The company continues to work to improve the health & safety performance and care for its employees and contractors through the company’s iCare programme.

Outlook

The economy is starting to show some encouraging signs that the recovery is gaining momentum and appears sustainable this time around. Retail spending is lifting, exports are strong and commodity prices remain high despite some pullback in recent months. The latest GDP data surprised on the upside and confidence indices confirm high business sentiment, however the recent market volatility and uncertainties caused by the US downgrade and ongoing issues in Europe will undoubtedly impact local confidence and possibly the broader New Zealand economy.

Construction, a key market for Steel & Tube, continues to remain weak with consents and gross capital formation forecasts suggesting further decline in the short to medium term.

Residential construction is at historical lows, consents by value are weak and net migration is now negative as more people leave the country. However there are indications of a slowly improving housing market, particularly in Auckland, and with some certainty for at least 5000 Christchurch households there will be a substantial pick up in housing demand in the future. The question is when, and it may be later rather than sooner, possibly impacting the latter stages of this financial year.

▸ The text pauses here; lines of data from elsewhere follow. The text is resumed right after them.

/-- R143, R141: END (OP 0x3) completes in every LIFE state with OK and LIFE = Down, if no reset comes; a Release
is issued exactly when LIFE was Up, whose answer changes nothing; no transaction is issued; every other
register keeps its value. That END runs from every LIFE state is the decision D34 of the spec (log entry
21); that it also ends where the release is never answered is the model's choice (log entry 18). -/
def Obligations.EndTearsDownFromEveryState : Prop :=
  (∀ fa fb, decode (.cmd 0x30000000 fa fb) = .ok .endOp) ∧
  ∀ s : State,
    (s.life ≠ .up → s.undisturbed 0 →
      exec .endOp s = .next (State.ended { s with life := .down } .ok .none [] [] 0)) ∧
    (s.life = .up → s.undisturbed 1 →
      (∀ r, s.upcoming 0 = .answer r →
        exec .endOp s =
          .next (State.ended { s with life := .down } .ok .none
            [.release (match r with | .ok _ _ => .ok [] | .err e => .err e)] [] 1)) ∧
      (s.upcoming 0 = .silent →
        exec .endOp s =
          .next (State.ended { s with life := .down } .ok .none [.release .unanswered] [] 1)))

/-- R144: SETCONFIG (OP 0x4, needs LIFE = Up) writes CFG, then the encoding of it to the configuration
register; after a failed write CFG is the new value. Two of one Configuration that succeed have the same
history and leave the same registers. That CFG is written before the transaction is the decision D12 of the
spec (log entry 22), and the refusal is D9 (log entry 21). -/
def Obligations.SetConfigWritesRegisterThenChip : Prop :=
  ∀ c : Configuration,
    (∀ fa fb, decode (.cmd (0x40000000 ||| (packCfg6 c).zeroExtend 32) fa fb) = .ok (.setConfig c)) ∧
    (∀ s : State,
      (s.life ≠ .up → s.undisturbed 0 → exec (.setConfig c) s = .next (s.ended .notReady .none [] [] 0)) ∧
      (s.life = .up → s.undisturbed 1 →
        (∀ x y, s.upcoming 0 = .answer (.ok x y) →
          exec (.setConfig c) s =
            .next (State.ended { s with cfg := c } .ok .none [wrote (encodeConfig c)] [] 1)) ∧
        (∀ e, s.seq = .idle → s.tmr = 0 → s.upcoming 0 = .answer (.err e) →
          exec (.setConfig c) s =
            .next (State.ended { s with cfg := c } .transportError (.error e)
              [(wrote (encodeConfig c)).withOutcome (.err e)] [] 1)))) ∧
    (∀ s t u : State, exec (.setConfig c) s = .next t → t.resp = some ⟨.ok, .none⟩ →
      exec (.setConfig c) t = .next u → u.resp = some ⟨.ok, .none⟩ →
      u.events = t.events ∧ u.registers = t.registers)

/-- R145: GETCONFIG (OP 0x5, needs LIFE = Up) answers the decoding of the byte that the chip returns, whatever
CFG is; no register moves. That it reads the chip and not CFG is the decision D13 of the spec (log entry
22), and the refusal is D9 (log entry 21). -/
def Obligations.GetConfigAnswersTheChipsByte : Prop :=
  (∀ fa fb, decode (.cmd 0x50000000 fa fb) = .ok .getConfig) ∧
  ∀ s : State,
    (s.life ≠ .up → s.undisturbed 0 → exec .getConfig s = .next (s.ended .notReady .none [] [] 0)) ∧
    (s.life = .up → s.undisturbed 1 →
      (∀ cb x, s.upcoming 0 = .answer (.ok cb x) →
        exec .getConfig s = .next (s.ended .ok (.config (decodeConfig cb)) [readConfig cb] [] 1)) ∧
      (∀ e, s.seq = .idle → s.tmr = 0 → s.upcoming 0 = .answer (.err e) →
        exec .getConfig s =
          .next (s.ended .transportError (.error e) [(readConfig 0).withOutcome (.err e)] [] 1)))

/-- R61 checks 2 and 3, R153: an operation that LIFE does not admit is answered NOT_READY, if no reset comes
first; no register moves and no event is issued. -/
def Obligations.OperationsNotAdmittedChangeNothing : Prop :=
  ∀ (i : Instr) (s : State),
    (i.needsUp = true ∧ s.life ≠ .up) ∨ ((∃ c x y, i = .beginOp c x y) ∧ s.life ≠ .down) →
    s.undisturbed 0 →
    exec i s = .next (s.ended .notReady .none [] [] 0)

/-! ## The rows that are no commands -/

/-- R81 to R84: each transaction, run alone, issues its one request and delivers what the chip returned, first
byte of the raw read most significant. How a row that is no command is run alone is the model's choice (log
entry 5). -/
def Obligations.TransactionRowsComplete : Prop :=
  ∀ (s : State) (d0 d1 : Byte), s.upcoming 0 = .answer (.ok d0 d1) →
    (∀ b, exec (.cfgWr b) s = .next (s.delivered .written [wrote b] 1)) ∧
    exec .cfgRd s = .next (s.delivered (.byte d0) [readConfig d0] 1) ∧
    exec .rtdRd s =
      .next (s.delivered (.raw (BitVec.ofNat 16 (d0.toNat * 256 + d1.toNat))) [readRtd d0 d1] 1) ∧
    exec .faultRd s = .next (s.delivered (.byte d0) [readFaultStatus d0] 1)

/-- R51, R70, R71, R55: each data format, run alone, delivers what its rule computes and moves nothing else.
How a row that is no command is run alone is the model's choice (log entry 5). -/
def Obligations.DataFormatRowsComplete : Prop :=
  ∀ s : State,
    (∀ c, exec (.cfgByteEncode c) s = .next (s.delivered (.byte (encodeConfig c)) [] 0)) ∧
    (∀ b, exec (.cfgByteDecode b) s = .next (s.delivered (.config (decodeConfig b)) [] 0)) ∧
    (∀ w : Raw16, exec (.raw16 w) s = .next (s.delivered (.ratio (BitVec.ofNat 15 (w.toNat / 2))) [] 0))

/-- R63: the two reserved rows answer BAD_COMMAND in every LIFE state, if no reset comes first, and move nothing
else. -/
def Obligations.ReservedRowsAnswerBadCommand : Prop :=
  ∀ (cw : CmdWord) (s : State), s.undisturbed 0 →
    exec (.reservedE cw) s = .next (s.ended .badCommand .none [] [] 0) ∧
    exec (.reservedF cw) s = .next (s.ended .badCommand .none [] [] 0)

/-! ## Errors and whole-machine rules -/

/-- R154, with R151 and R152: an event that failed is the last one of its operation, every event before it has
completed, and the response, unless a reset comes before it (R170), carries its error value with the status
of its kind; and a response carries an error value only so. -/
def Obligations.AnErrorIsTheLastEvent : Prop :=
  ∀ (i : Instr) (s t : State), exec i s = .next t →
    (∀ before ev after e, t.events = before ++ ev :: after → ev.failedWith = some e →
      after = [] ∧
      (∀ ev' ∈ before, ev' ≠ .acquire .unanswered ∧ ∀ r, ev' ≠ .txn r .unanswered ∧ ev'.failedWith = none) ∧
      (t.resetPin = false →
        t.resp = some ⟨(match ev with | .acquire _ => .busInitError | _ => .transportError), .error e⟩)) ∧
    (∀ st e, t.resp = some ⟨st, .error e⟩ →
      ∃ before ev, t.events = before ++ [ev] ∧ ev.failedWith = some e)

/-- R155: after an error STATE is Idle and TMR is 0; CFG, RREF and RNOM are as they were when the error was
raised, that is new only where SETCONFIG, or BEGIN after its acquire, had written them; LIFE is unchanged
but for BEGIN, which leaves Up after a failed write and Dead after a failed acquire. The command port is
ready again. That a BEGIN whose write fails leaves Up with its registers written (R142) is the decision D11
of the spec (log entry 21), that a SETCONFIG whose write fails leaves CFG new (R144) the decision D12, that
the acquisition leaves CFG the decision D14 (log entry 22), and that STATE is Idle the decision D15. -/
def Obligations.StateAfterAnError : Prop :=
  ∀ (i : Instr) (s t : State) (st : Status) (e : ErrVal), exec i s = .next t →
    t.resp = some ⟨st, .error e⟩ →
    (s.pending = none → t.cmdReady = true) ∧
    t.registers =
      (match i, st with
      | .setConfig c, _ => (c, s.rref, s.rnom, s.life, .idle, 0)
      | .beginOp _ _ _, .busInitError => (s.cfg, s.rref, s.rnom, .dead, .idle, 0)
      | .beginOp c x y, _ => (c, x, y, .up, .idle, 0)
      | _, _ => (s.cfg, s.rref, s.rnom, s.life, .idle, 0))

/-- R62, R170, R178: an accepted command ends with its one response and nothing outstanding, or it waits for an
answer that does not come, with its last event unanswered and no response, or a reset ends it with no
response, and the block is in reset; if every request is answered and no reset comes it responds. -/
def Obligations.OperationsRespondUnlessUnanswered : Prop :=
  ∀ (i : Instr) (s t : State), i.isOperation = true → s.pending = none → s.resetPin = false →
    exec i s = .next t →
    ((t.resp.isSome = true ∧ t.pending = none ∧ t.resetPin = false) ∨
      (t.resp = none ∧ t.resetPin = false ∧ ∃ before,
        (∃ r, t.events = before ++ [.txn r .unanswered] ∧ t.pending = some (.txn r)) ∨
        (t.events = before ++ [.acquire .unanswered] ∧ t.pending = some .acquire)) ∨
      (t.AtReset ∧ t.resetPin = true)) ∧
    ((∀ k < 6, ∃ r, s.upcoming k = .answer r) → t.resp.isSome = true)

Non residential construction remains a concern with most forecasts suggesting further decline until mid 2012. Clearly at some stage the Canterbury rebuild will start to positively impact however we expect non-residential construction to recover only slowly.

Manufacturing was impacted significantly by the global financial crisis (GFC) and although activity and exports have lifted in recent months, particularly to Australia and Asia, to what extent the sector recovers is still in debate. The New Zealand dollar will play a mixed role, most likely aiding exports to the Australian economy, but potentially limiting exports to Asia due to its strength.

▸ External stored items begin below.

-- ==== Sys2Proof/Tests/Slice0.lean ====
section
/-! SUPPORT. Tests of the model: expected results are the spec's own vectors (spec/95_test_vectors.md, named at
each test) or words and values worked out by hand from the rules; the smoke test of WellFormed; and for
every statement that has hypotheses a witness that meets them. -/

namespace Sys2Proof.Tests

open Sys2Proof.Machine

/-! ## Small states and inputs -/

/-- A brought-up block with parameters 430 and 100 and a given script. -/
def up (c : Configuration) (script : List Draw) : State :=
  { State.reset with life := .up, cfg := c, rref := 0x43D70000, rnom := 0x42C80000, script := script }

/-- A block after reset with a given script. -/
def fresh (script : List Draw) : State := { State.reset with script := script }

/-- An answer with success; for a 1-byte read the first byte counts. -/
def ok (d0 d1 : Byte) : Draw := .answer (.ok d0 d1)

/-- A failure. -/
def err (e : ErrVal) : Draw := .answer (.err e)

/-- The response and the events of an outcome. -/
def seen : Host.Outcome State Fault Refusal → Option (Option Response × List Event)
  | .next t => some (t.resp, t.events)
  | _ => none

/-- `{0,0,0,0,0}` -/
def c00 : Configuration := ⟨false, false, .twoFour, .noAction, .hz60⟩

/-- `{0,0,1,0,1}`, encoded 0x11. -/
def c11 : Configuration := ⟨false, false, .three, .noAction, .hz50⟩

/-- `{1,1,1,1,1}`, encoded 0xD5. -/
def cD5 : Configuration := ⟨true, true, .three, .automatic, .hz50⟩

/-! ## WellFormed: each check refuses an ill-formed term -/

theorem test_wf_refuses_reservedE : (Instr.reservedE 0xD0000000).wf = false := by decide
theorem test_wf_refuses_reservedF : (Instr.reservedF 0xE0000000).wf = false := by decide
theorem test_wf_accepts_reserved : (Instr.reservedE 0xE1234567).wf = true := by decide

/-! ## Decoding: words written out from R57, R60, R52, R54 -/

theorem test_decode_encode : decode (.cmd 0x0000002C 1 2) =
    .ok (.encode ⟨true, false, .three, .runManual, .hz60⟩) := by decide
theorem test_decode_decode : decode (.cmd 0x100000FF 1 2) = .ok (.decode 0xFF) := by decide
theorem test_decode_beginOp : decode (.cmd 0x20000009 0x43D70000 0x42C80000) =
    .ok (.beginOp c11 0x43D70000 0x42C80000) := by decide
theorem test_decode_endOp : decode (.cmd 0x30000000 1 2) = .ok .endOp := by decide
theorem test_decode_setConfig : decode (.cmd 0x4000003F 1 2) =
    .ok (.setConfig ⟨true, true, .three, .finishManual, .hz50⟩) := by decide
theorem test_decode_getConfig : decode (.cmd 0x50000000 1 2) = .ok .getConfig := by decide
theorem test_decode_clearFault : decode (.cmd 0x60000000 1 2) = .ok .clearFault := by decide
theorem test_decode_readFault : decode (.cmd 0x70000000 1 2) = .ok .readFault := by decide
theorem test_decode_getRaw : decode (.cmd 0x80000000 1 2) = .ok .getRaw := by decide
theorem test_decode_getTemp : decode (.cmd 0x90000000 1 2) = .ok .getTemp := by decide
theorem test_decode_solve : decode (.cmd 0xA0001DC5 1 2) = .ok (.solve 7621 1 2) := by decide
theorem test_decode_resist : decode (.cmd 0xB0007FFF 1 2) = .ok (.resist 32767 1) := by decide
theorem test_decode_cvd : decode (.cmd 0xC0000000 1 2) = .ok (.cvd 1 2) := by decide
theorem test_decode_poly : decode (.cmd 0xD0000000 1 2) = .ok (.poly 1 2) := by decide
theorem test_decode_reservedE : decode (.cmd 0xEFFFFFFF 1 2) = .ok (.reservedE 0xEFFFFFFF) := by decide
theorem test_decode_reservedF : decode (.cmd 0xF0000000 1 2) = .ok (.reservedF 0xF0000000) := by decide
theorem test_address_byte_of_write : ∀ a : RegIndex, a.zeroExtend 8 ||| 0x80#8 = writeAddrByte a := by decide
theorem test_address_byte_of_read : ∀ a : RegIndex, a.zeroExtend 8 = readAddrByte a := by decide
theorem test_read_is_no_write : ∀ a b : RegIndex, readAddrByte a ≠ writeAddrByte b := by decide +kernel
/-- The address byte of a write is the index with bit 7 set. -/
theorem test_decode_cfgWr :
    decode (.addrb (Config.addrConfig.zeroExtend 8 ||| 0x80#8) 0xD1) = .ok (.cfgWr 0xD1) := by
  rw [test_address_byte_of_write]
  simp [decode, decodeAddrByte]
theorem test_decode_cfgRd : decode (.addrb (readAddrByte Config.addrConfig) 0) = .ok .cfgRd := by
  simp [decode, decodeAddrByte, test_read_is_no_write]
/-- The reads are told apart by the register index alone. -/
theorem test_decode_rtdRd (h : readAddrByte Config.addrRtd ≠ readAddrByte Config.addrConfig) :
    decode (.addrb (readAddrByte Config.addrRtd) 0) = .ok .rtdRd := by
  simp [decode, decodeAddrByte, test_read_is_no_write, h]
theorem test_decode_faultRd (h : readAddrByte Config.addrFault ≠ readAddrByte Config.addrConfig)
    (h' : readAddrByte Config.addrFault ≠ readAddrByte Config.addrRtd) :
    decode (.addrb (readAddrByte Config.addrFault) 0) = .ok .faultRd := by
  simp [decode, decodeAddrByte, test_read_is_no_write, h, h']
theorem test_decode_cfgByteEncode : decode (.cfgbEncode 0x98) =
    .ok (.cfgByteEncode ⟨true, false, .three, .runManual, .hz60⟩) := by decide
theorem test_decode_cfgByteDecode : decode (.cfgbDecode 0x2A) = .ok (.cfgByteDecode 0x2A) := by decide
theorem test_decode_raw16 : decode (.raw16 0x3B8A) = .ok (.raw16 0x3B8A) := by decide

/-- V-W7, V-W8, V-W9, V-W10, V-W11: illegal words, rejected by name. -/
theorem test_decode_rejects :
    decode (.cmd 0x90000001 0 0) = .error .unusedImm ∧ decode (.cmd 0x00000040 0 0) = .error .unusedImm ∧
    decode (.cmd 0x10000100 0 0) = .error .unusedImm ∧ decode (.cmd 0xA0008000 0 0) = .error .unusedImm ∧
    decode (.cmd 0x50010000 0 0) = .error .reservedBits ∧
    decode (.cfgbEncode 0x20) = .error .writeOnlyBits := by decide

/-- The host's table words. -/
theorem test_decodeTableWord : decodeTableWord 32 0x80000000 = some .getRaw ∧
    decodeTableWord 16 0x3B8A = some (.raw16 0x3B8A) ∧ decodeTableWord 12 0 = none := by decide

/-! ## ConfigCodec -/

/-- V-C12 and V-C11. -/
theorem test_encode : seen (exec (.encode ⟨true, false, .three, .runManual, .hz60⟩) (fresh [])) =
    some (some ⟨.ok, .byte 0x98⟩, []) := by decide
/-- V-D11: bits 5 and 1 are ignored. -/
theorem test_decode : seen (exec (.decode 0xD3) (fresh [])) =
    some (some ⟨.ok, .config ⟨true, true, .three, .noAction, .hz50⟩⟩, []) := by decide
/-- V-D8: the high bit of the fault-detection field is dropped. -/
theorem test_decode_lossy : seen (exec (.decode 0x0C) (fresh [])) =
    some (some ⟨.ok, .config ⟨false, false, .twoFour, .automatic, .hz60⟩⟩, []) := by decide
theorem test_cfgByteEncode : exec (.cfgByteEncode cD5) (fresh []) =
    .next ((fresh []).delivered (.byte 0xD5) [] 0) := rfl
theorem test_cfgByteDecode : exec (.cfgByteDecode 0x55) (fresh []) =
    .next ((fresh []).delivered (.config ⟨false, true, .three, .automatic, .hz50⟩) [] 0) := rfl

/-! ## Transactions and the raw word -/

/-- V-R10: the byte received first is the more significant one. -/
theorem test_rtdRd : seen (exec .rtdRd (up c00 [ok 0x00 0xFF])) = some (none, [readRtd 0x00 0xFF]) := rfl
theorem test_raw16 : exec (.raw16 0x3B8A) (fresh []) = .next ((fresh []).delivered (.ratio 7621) [] 0) := rfl
theorem test_cfgWr_fails : seen (exec (.cfgWr 0xD1) (up c00 [err 7])) =
    some (some ⟨.transportError, .error 7⟩, [(wrote 0xD1).withOutcome (.err 7)]) := rfl
theorem test_cfgRd : seen (exec .cfgRd (up c00 [ok 0x91 0])) = some (none, [readConfig 0x91]) := rfl
theorem test_faultRd : seen (exec .faultRd (up c00 [ok 0xA4 0])) = some (none, [readFaultStatus 0xA4]) := rfl

/-! ## Acquisition -/

/-- V-Q5: step 2 writes back the byte read, not `encode(CFG)`. -/
theorem test_getRaw_readback :
    seen (exec .getRaw (up c11 [ok 0 0, ok 0xFF 0, ok 0 0, ok 0x40 0x00, ok 0 0])) =
    some (some ⟨.ok, .ratio 8192⟩, [wrote 0x91, .delay .bias, readConfig 0xFF, wrote 0xFF, .delay .conv,
      readRtd 0x40 0x00, wrote 0x11]) := rfl
/-- V-X4: the raw read fails, and nothing follows it. -/
theorem test_getRaw_fails :
    seen (exec .getRaw (up c00 [ok 0 0, ok 0x80 0, ok 0 0, err 9])) =
    some (some ⟨.transportError, .error 9⟩, [wrote 0x80, .delay .bias, readConfig 0x80, wrote 0xA0,
      .delay .conv, (readRtd 0 0).withOutcome (.err 9)]) := rfl
/-- P2 step 4 (V-S6) at parameters 430 and 100 in place of 400: the events of V-Q4. -/
theorem test_getTemp_events :
    (match exec .getTemp (up cD5 [ok 0x33 0x33, ok 0 0]) with | .next t => t.events | _ => []) =
    [readRtd 0x33 0x33, wrote 0xD5] := rfl
/-- P1 step 2 (V-S3): ratio 7621 at 430 and 100 gives 0x3C949FE4. -/
theorem test_getTemp_value :
    (match exec .getTemp (up cD5 [ok 0x3B 0x8A, ok 0 0]) with | .next t => t.resp | _ => none) =
    some ⟨.ok, .float 0x3C949FE4⟩ := by decide

/-! ## FaultManager -/

/-- V-F3: bit 5 is written back as it was read. -/
theorem test_clearFault : seen (exec .clearFault (up c00 [ok 0xFF 0, ok 0 0])) =
    some (some ⟨.ok, .none⟩, [readConfig 0xFF, wrote 0xFD]) := rfl
/-- V-F5: no write follows a failed read. -/
theorem test_clearFault_fails : seen (exec .clearFault (up c00 [err 3, ok 0 0])) =
    some (some ⟨.transportError, .error 3⟩, [(readConfig 0).withOutcome (.err 3)]) := rfl
/-- V-F8. -/
theorem test_readFault : seen (exec .readFault (up c00 [ok 0xA4 0])) =
    some (some ⟨.ok, .byte 0xA4⟩, [readFaultStatus 0xA4]) := rfl

/-! ## Lifecycle -/

/-- V-L1. -/
theorem test_begin : seen (exec (.beginOp c11 0x43D70000 0x42C80000) (fresh [ok 0 0, ok 0 0])) =
    some (some ⟨.ok, .none⟩, [.acquire (.ok []), wrote 0x11]) := rfl
/-- V-L2: a failed acquire leaves the instance Dead. -/
theorem test_begin_dead :
    (match exec (.beginOp c11 1 2) (fresh [err 4]) with | .next t => (t.life, t.resp) | _ => (.up, none)) =
    (.dead, some ⟨.busInitError, .error 4⟩) := by decide
/-- V-L9: the release's answer is ignored. -/
theorem test_end : seen (exec .endOp (up c00 [err 5])) =
    some (some ⟨.ok, .none⟩, [.release (.err 5)]) := rfl
/-- V-L6: CFG is new after a failed write. -/
theorem test_setConfig :
    (match exec (.setConfig ⟨true, true, .twoFour, .noAction, .hz60⟩) (up c00 [err 6]) with
      | .next t => (t.cfg, t.resp) | _ => (c00, none)) =
    (⟨true, true, .twoFour, .noAction, .hz60⟩, some ⟨.transportError, .error 6⟩) := by decide
/-- V-L7: the answer is the chip's byte, decoded. -/
theorem test_getConfig : seen (exec .getConfig (up c00 [ok 0xDD 0])) =
    some (some ⟨.ok, .config cD5⟩, [readConfig 0xDD]) := rfl
/-- V-W4: GETTEMP before bring-up. -/
theorem test_not_ready : seen (exec .getTemp (fresh [ok 0 0])) = some (some ⟨.notReady, .none⟩, []) := by decide
/-- V-W2. -/
theorem test_begin_twice : seen (exec (.beginOp c11 1 2) (up c00 [])) =
    some (some ⟨.notReady, .none⟩, []) := by decide
theorem test_reserved : seen (exec (.reservedF 0xF0000000) (fresh [])) =
    some (some ⟨.badCommand, .none⟩, []) := by decide

/-! ## TemperatureSolver, default NUM -/

/-- V-S3: the primary branch just above the nominal resistance. -/
theorem test_solve_cvd : solve binary32 polyPrinted 7621 0x43D70000 0x42C80000 = 0x3C949FE4 := by decide
/-- V-S17: a negative discriminant is caught by the branch test. -/
theorem test_solve_nan : solve binary32 polyPrinted 5802 0x45866000 0x42C80000 = 0x47512CAB := by decide
/-- V-S12: the product is rounded. -/
theorem test_resist : resist binary32 32767 0x45866000 = 0x45865EF3 := by decide
/-- P4 step 5 (V-T2): minus zero at the nominal resistance. -/
theorem test_cvd : cvd binary32 0x42C80000 0x42C80000 = 0x80000000 := by decide
/-- P4 step 6 (V-T1), and V-T1 with the negated pair. -/
theorem test_poly : poly binary32 polyPrinted 0x42A00000 0x42C80000 = 0xC22E15FC ∧
    poly binary32 polyNegated 0x42A00000 0x42C80000 = 0xC24B1694 := by decide
/-- V-S15 in binary64: -123.588221875 is 0xC05EE5A56D5CFAAD. -/
theorem test_solve_b64 :
    solve binary64 polyPrinted 4096 0x4079000000000000 0x4059000000000000 = 0xC05EE5A56D5CFAAD := by decide +kernel

/-- V-S15 as a command of a block built with binary64. -/
theorem test_solve_command_b64 :
    (match exec (.solve 4096 0x4079000000000000 0x4059000000000000)
        (State.resetWith ⟨.binary64, polyPrinted, 32⟩) with
      | .next t => t.resp | _ => none) = some ⟨.ok, .float 0xC05EE5A56D5CFAAD⟩ := by decide +kernel
/-- V-T1 as a command of a block built with the negated pair. -/
theorem test_poly_command_negated :
    (match exec (.poly 0x42A00000 0x42C80000) (State.resetWith ⟨.binary32, polyNegated, 32⟩) with
      | .next t => t.resp | _ => none) = some ⟨.ok, .float 0xC24B1694⟩ := by decide

/-! ## A reset inside an operation (R170) -/

/-- Inside the bias delay: the delay has begun, and nothing follows. -/
theorem test_reset_inside_delay :
    (match exec .getRaw (up c00 [ok 0 0, .reset .inside]) with
      | .next t => (t.resp, t.events, t.resetPin) | _ => (none, [], false)) =
    (none, [wrote 0x80, .delay .bias], true) := rfl
/-- The registers have their reset values while the reset input is asserted, and on its release. -/
theorem test_reset_registers :
    (match exec .getRaw (up c00 [ok 0 0, .reset .inside]) with
      | .next t => t.resetPin && decide t.AtReset &&
        (match step t with | .next u => !u.resetPin && decide u.AtReset | _ => false)
      | _ => false) = true := by decide
/-- Between the two answered transactions of CLEARFAULT: no write follows. -/
theorem test_reset_between_events :
    (match exec .clearFault (up c00 [ok 0xD3 0, .reset .before]) with
      | .next t => (t.resp, t.events, t.resetPin) | _ => (none, [], false)) =
    (none, [readConfig 0xD3], true) := rfl
/-- At END's release: no OK is given. -/
theorem test_reset_at_release :
    (match exec .endOp (up c00 [.reset .inside]) with
      | .next t => (t.resp, t.events, t.resetPin) | _ => (none, [], false)) =
    (none, [.release .unanswered], true) := rfl
/-- After the response: the response stands until the reset. -/
theorem test_reset_after_response : seen (exec .endOp (up c00 [ok 0 0, .reset .between])) =
    some (some ⟨.ok, .none⟩, [.release (.ok [])]) := rfl
/-- An operation accepted and ended before its response. -/
theorem test_reset_after_acceptance :
    seen (step (State.present (fresh []) (.cmd 0x30000000 0 0))) = some (some ⟨.ok, .none⟩, []) ∧
    seen (step { State.present (fresh []) (.cmd 0x30000000 0 0) with script := [.reset .before] }) =
      some (none, []) := by decide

The rural sector shows promise with strong exports and relatively high prices all indicating that this sector will strengthen further as those paying down debt move to increased investment.

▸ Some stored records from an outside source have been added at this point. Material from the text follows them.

-- ==== Sys2Proof/Machine/Operands.lean ====
section
/-! DEFINITION. The values the datapath computes: the two shifts, the elapsed time and the staleness test
(41_shift_engine rules R60, R61, R65). -/

namespace Sys2Proof.Machine

/-- `zext_8(sample)`: "sampled level `1` maps to logical bit `1`" (R35, R61). -/
def sampleByte (b : Bool) : Byte := if b then 1#8 else 0#8

/-- `((in_accum << 1) | zext_8(sample_sin))[7:0]` (R61): the sample enters bit 0, bit 7 is lost. -/
def shiftedIn (acc : Byte) (b : Bool) : Byte := (acc <<< 1) ||| sampleByte b

/-- The bit EDGE_FALL drives, `out_active[7]` (R65). -/
def topBit (v : Byte) : Bool := v.getLsbD 7

/-- `{out_active[6:0], OUT_FILL}` (R65). -/
def shiftedOut (v : Byte) (fill : Bool) : Byte := (v <<< 1) ||| sampleByte fill

/-- `elapsed = (now - last_edge_time)[63:0]`, modulo 2^64 (R60). -/
def elapsed (now last : Time) : Time := now - last

/-- `elapsed > zext_64(timeout_us)`, unsigned and strict (R60, R59 corner case 1). -/
def stale (now last : Time) (timeout : Micros) : Bool := (timeout.setWidth 64).ult (elapsed now last)

end Sys2Proof.Machine
end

From a global steel perspective the industry continues to struggle to match production to demand as it has consistently since the GFC. Raw material costs remain high squeezing margins for the steel mills, consequently pricing remains volatile and volume dependant.

The new financial year has started slowly and may be further compounded by recent global events undermining local sentiment resulting in lower demands for steel products. Regardless, competitive pressures on both volume and prices will persist for some time as the industry struggles to off-set further deterioration in the construction sectors, with some limited growth in manufacturing and rural.

The second half may be boosted to a degree with the Christchurch residential rebuild possibly commencing early in 2012.

The internal initiatives continue to progress well and will help reposition the organisation to maximise returns from a mixed external environment. The Company remains in very good shape with strong cash flows and a strong balance sheet and is well positioned for the future.